## WORK TO COMPLETE
Lines in which "movBcd" appears should be pulled from the data below.

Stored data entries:
---

-- ==== Sys2Proof/Decode.lean ====
section
/-! DEFINITION. The decoder (30_encoding.md R61), the dispatch from its fields to an instruction (R66, R67), the
opcode table as mask and match values (R66), and the encoder, written from the patterns of the same table. -/

namespace Sys2Proof

/-- The decoder's seven outputs (R61, R202): six fields and the word passed through. -/
structure Fields where
  op : Nibble
  x : Nibble
  y : Nibble
  n : Nibble
  nn : Byte
  nnn : Addr12
  word : Word
deriving DecidableEq, Repr

/-- `decode` of R61: the fields by fixed bit positions, for every word. -/
def decodeFields (o : Word) : Fields :=
  { op := o.extractLsb' 12 4
    x := o.extractLsb' 8 4
    y := o.extractLsb' 4 4
    n := o.extractLsb' 0 4
    nn := o.extractLsb' 0 8
    nnn := o.extractLsb' 0 12
    word := o }

/-- Class 8 by its function code `n` (R67). -/
def dispatchAlu (f : Fields) : Option Instr :=
  match f.n.toNat with
  | 0x0 => some (.mov f.x f.y)
  | 0x1 => some (.or f.x f.y)
  | 0x2 => some (.and f.x f.y)
  | 0x3 => some (.xor f.x f.y)
  | 0x4 => some (.add f.x f.y)
  | 0x5 => some (.sub f.x f.y)
  | 0x6 => some (.shr f.x f.y)
  | 0x7 => some (.subn f.x f.y)
  | 0xE => some (.shl f.x f.y)
  | _ => none

/-- Class F by its function code `nn` (R67). -/
def dispatchMisc (f : Fields) : Option Instr :=
  match f.nn.toNat with
  | 0x07 => some (.movVxDt f.x)
  | 0x0A => some (.key f.x)
  | 0x15 => some (.movDtVx f.x)
  | 0x18 => some (.movStVx f.x)
  | 0x1E => some (.adiI f.x)
  | 0x29 => some (.spriteChar f.x)
  | 0x33 => some (.movBcd f.x)
  | 0x55 => some (.movmStore f.x)
  | 0x65 => some (.movmLoad f.x)
  | _ => none

/-- `Dispatch` of R66, by class as R67 writes it. `none` is `Illegal`. -/
def dispatch (f : Fields) : Option Instr :=
  match f.op.toNat with
  | 0x0 =>
    if f.nnn = 0x0E0 then some .cls
    else if f.nnn = 0x0EE then some .ret
    else none
  | 0x1 => some (.jump f.nnn)
  | 0x2 => some (.call f.nnn)
  | 0x3 => some (.skipEqImm f.x f.nn)
  | 0x4 => some (.skipNeImm f.x f.nn)
  | 0x5 => if f.n = 0x0 then some (.skipEqReg f.x f.y) else none
  | 0x6 => some (.mvi f.x f.nn)
  | 0x7 => some (.adi f.x f.nn)
  | 0x8 => dispatchAlu f
  | 0x9 => if f.n = 0x0 then some (.skipNeReg f.x f.y) else none
  | 0xA => some (.mviI f.nnn)
  | 0xB => some (.jumpV0 f.nnn)
  | 0xC => some (.rndmsk f.x f.nn)
  | 0xD => some (.draw f.x f.y f.n)
  | 0xE =>
    if f.nn = 0x9E then some (.skipKeyY f.x)
    else if f.nn = 0xA1 then some (.skipKeyN f.x)
    else none
  | 0xF => dispatchMisc f
  | _ => none

/-- Why bytes are not an instruction. -/
inductive DecodeError where
  /-- Fewer than the two bytes every instruction has (R60). -/
  | truncated
  /-- The word is none of the 34 instructions (R68). -/
  | illegalOpcode (word : Word)
deriving DecidableEq, Repr

/-- A word's instruction, or its rejection by name (R66, R68). -/
def decode (w : Word) : Except DecodeError Instr :=
  match dispatch (decodeFields w) with
  | some i => .ok i
  | none => .error (.illegalOpcode w)

/-- The word two bytes make: the byte at the lower address is bits 15 to 8 (R44). -/
def wordOfBytes (hi lo : Byte) : Word := hi ++ lo

/-- The high byte of a word, stored at the lower address (R44). -/
def highByte (w : Word) : Byte := w.extractLsb' 8 8

/-- The low byte of a word, stored at the higher address (R44). -/
def lowByte (w : Word) : Byte := w.extractLsb' 0 8

/-- Decoding from a list of bytes: always exactly two bytes (R60), the rest handed back. -/
def decodeBytes : List Byte → Except DecodeError (Instr × List Byte)
  | hi :: lo :: rest =>
    match decode (wordOfBytes hi lo) with
    | .ok i => .ok (i, rest)
    | .error e => .error e
  | _ => .error .truncated

/-- One row of the opcode table (R66): a word is the row's when its bits under `mask` are `pattern`. -/
structure OpcodeRow where
  mask : Word
  pattern : Word
deriving DecidableEq, Repr

/-- The word is the row's. -/
def OpcodeRow.covers (r : OpcodeRow) (w : Word) : Bool := w &&& r.mask = r.pattern

/-- The column "mask / match" of R66, rows 1 to 34 in order. -/
def opcodeRows : List OpcodeRow :=
  [⟨0xFFFF, 0x00E0⟩, ⟨0xFFFF, 0x00EE⟩, ⟨0xF000, 0x1000⟩, ⟨0xF000, 0x2000⟩, ⟨0xF000, 0x3000⟩, ⟨0xF000, 0x4000⟩,
    ⟨0xF00F, 0x5000⟩, ⟨0xF000, 0x6000⟩, ⟨0xF000, 0x7000⟩] ++
  [⟨0xF00F, 0x8000⟩, ⟨0xF00F, 0x8001⟩, ⟨0xF00F, 0x8002⟩, ⟨0xF00F, 0x8003⟩, ⟨0xF00F, 0x8004⟩, ⟨0xF00F, 0x8005⟩,
    ⟨0xF00F, 0x8006⟩, ⟨0xF00F, 0x8007⟩, ⟨0xF00F, 0x800E⟩] ++
  [⟨0xF00F, 0x9000⟩, ⟨0xF000, 0xA000⟩, ⟨0xF000, 0xB000⟩, ⟨0xF000, 0xC000⟩, ⟨0xF000, 0xD000⟩, ⟨0xF0FF, 0xE09E⟩,
    ⟨0xF0FF, 0xE0A1⟩] ++
  [⟨0xF0FF, 0xF007⟩, ⟨0xF0FF, 0xF00A⟩, ⟨0xF0FF, 0xF015⟩, ⟨0xF0FF, 0xF018⟩, ⟨0xF0FF, 0xF01E⟩, ⟨0xF0FF, 0xF029⟩,
    ⟨0xF0FF, 0xF033⟩, ⟨0xF0FF, 0xF055⟩, ⟨0xF0FF, 0xF065⟩]

/-- The row of R66 an instruction stands in, counted from 0. -/
def Instr.row : Instr → Nat
  | .cls => 0
  | .ret => 1
  | .jump _ => 2
  | .call _ => 3
  | .skipEqImm _ _ => 4
  | .skipNeImm _ _ => 5
  | .skipEqReg _ _ => 6
  | .mvi _ _ => 7
  | .adi _ _ => 8
  | .mov _ _ => 9
  | .or _ _ => 10
  | .and _ _ => 11
  | .xor _ _ => 12
  | .add _ _ => 13
  | .sub _ _ => 14
  | .shr _ _ => 15
  | .subn _ _ => 16
  | .shl _ _ => 17
  | .skipNeReg _ _ => 18
  | .mviI _ => 19
  | .jumpV0 _ => 20
  | .rndmsk _ _ => 21
  | .draw _ _ _ => 22
  | .skipKeyY _ => 23
  | .skipKeyN _ => 24
  | .movVxDt _ => 25
  | .key _ => 26
  | .movDtVx _ => 27
  | .movStVx _ => 28
  | .adiI _ => 29
  | .spriteChar _ => 30
  | .movBcd _ => 31
  | .movmStore _ => 32
  | .movmLoad _ => 33

/-- Formats XYN and the four single nibbles of a word (R64). -/
def wordXYN (op x y n : Nibble) : Word := op ++ x ++ y ++ n

/-- Formats XNN and XFN (R64). -/
def wordXNN (op x : Nibble) (nn : Byte) : Word := op ++ x ++ nn

/-- Formats NNN and FIXED (R64). -/
def wordNNN (op : Nibble) (nnn : Addr12) : Word := op ++ nnn

/-- The word of an instruction, from the pattern column of R66. -/
def encode : Instr → Word
  | .cls => wordNNN 0x0 0x0E0
  | .ret => wordNNN 0x0 0x0EE
  | .jump nnn => wordNNN 0x1 nnn
  | .call nnn => wordNNN 0x2 nnn
  | .skipEqImm x nn => wordXNN 0x3 x nn
  | .skipNeImm x nn => wordXNN 0x4 x nn
  | .skipEqReg x y => wordXYN 0x5 x y 0x0
  | .mvi x nn => wordXNN 0x6 x nn
  | .adi x nn => wordXNN 0x7 x nn
  | .mov x y => wordXYN 0x8 x y 0x0
  | .or x y => wordXYN 0x8 x y 0x1
  | .and x y => wordXYN 0x8 x y 0x2
  | .xor x y => wordXYN 0x8 x y 0x3
  | .add x y => wordXYN 0x8 x y 0x4
  | .sub x y => wordXYN 0x8 x y 0x5
  | .shr x y => wordXYN 0x8 x y 0x6
  | .subn x y => wordXYN 0x8 x y 0x7
  | .shl x y => wordXYN 0x8 x y 0xE
  | .skipNeReg x y => wordXYN 0x9 x y 0x0
  | .mviI nnn => wordNNN 0xA nnn
  | .jumpV0 nnn => wordNNN 0xB nnn
  | .rndmsk x nn => wordXNN 0xC x nn
  | .draw x y n => wordXYN 0xD x y n
  | .skipKeyY x => wordXNN 0xE x 0x9E
  | .skipKeyN x => wordXNN 0xE x 0xA1
  | .movVxDt x => wordXNN 0xF x 0x07
  | .key x => wordXNN 0xF x 0x0A
  | .movDtVx x => wordXNN 0xF x 0x15
  | .movStVx x => wordXNN 0xF x 0x18
  | .adiI x => wordXNN 0xF x 0x1E
  | .spriteChar x => wordXNN 0xF x 0x29
  | .movBcd x => wordXNN 0xF x 0x33
  | .movmStore x => wordXNN 0xF x 0x55
  | .movmLoad x => wordXNN 0xF x 0x65

/-- The two bytes of an instruction as memory holds them (R44). -/
def encodeBytes (i : Instr) : List Byte := [highByte (encode i), lowByte (encode i)]

/-- The instruction the decoder reads from a word numbered as spec/opcode_table.json numbers it: bit 0 is the word's
least significant bit, `nbits` bits are given and the bits above are 0. -/
def decodeTableWord (nbits w : Nat) : Option Instr :=
  let word : Word := BitVec.ofNat 16 (w % 2 ^ nbits)
  match decodeBytes [highByte word, lowByte word] with
  | .ok (i, _) => some i
  | .error _ => none

end Sys2Proof
end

---

## TASK SOLUTION
  | 0x33 => some (.movBcd f.x)
  | .movBcd _ => 31
  | .movBcd x => wordXNN 0xF x 0x33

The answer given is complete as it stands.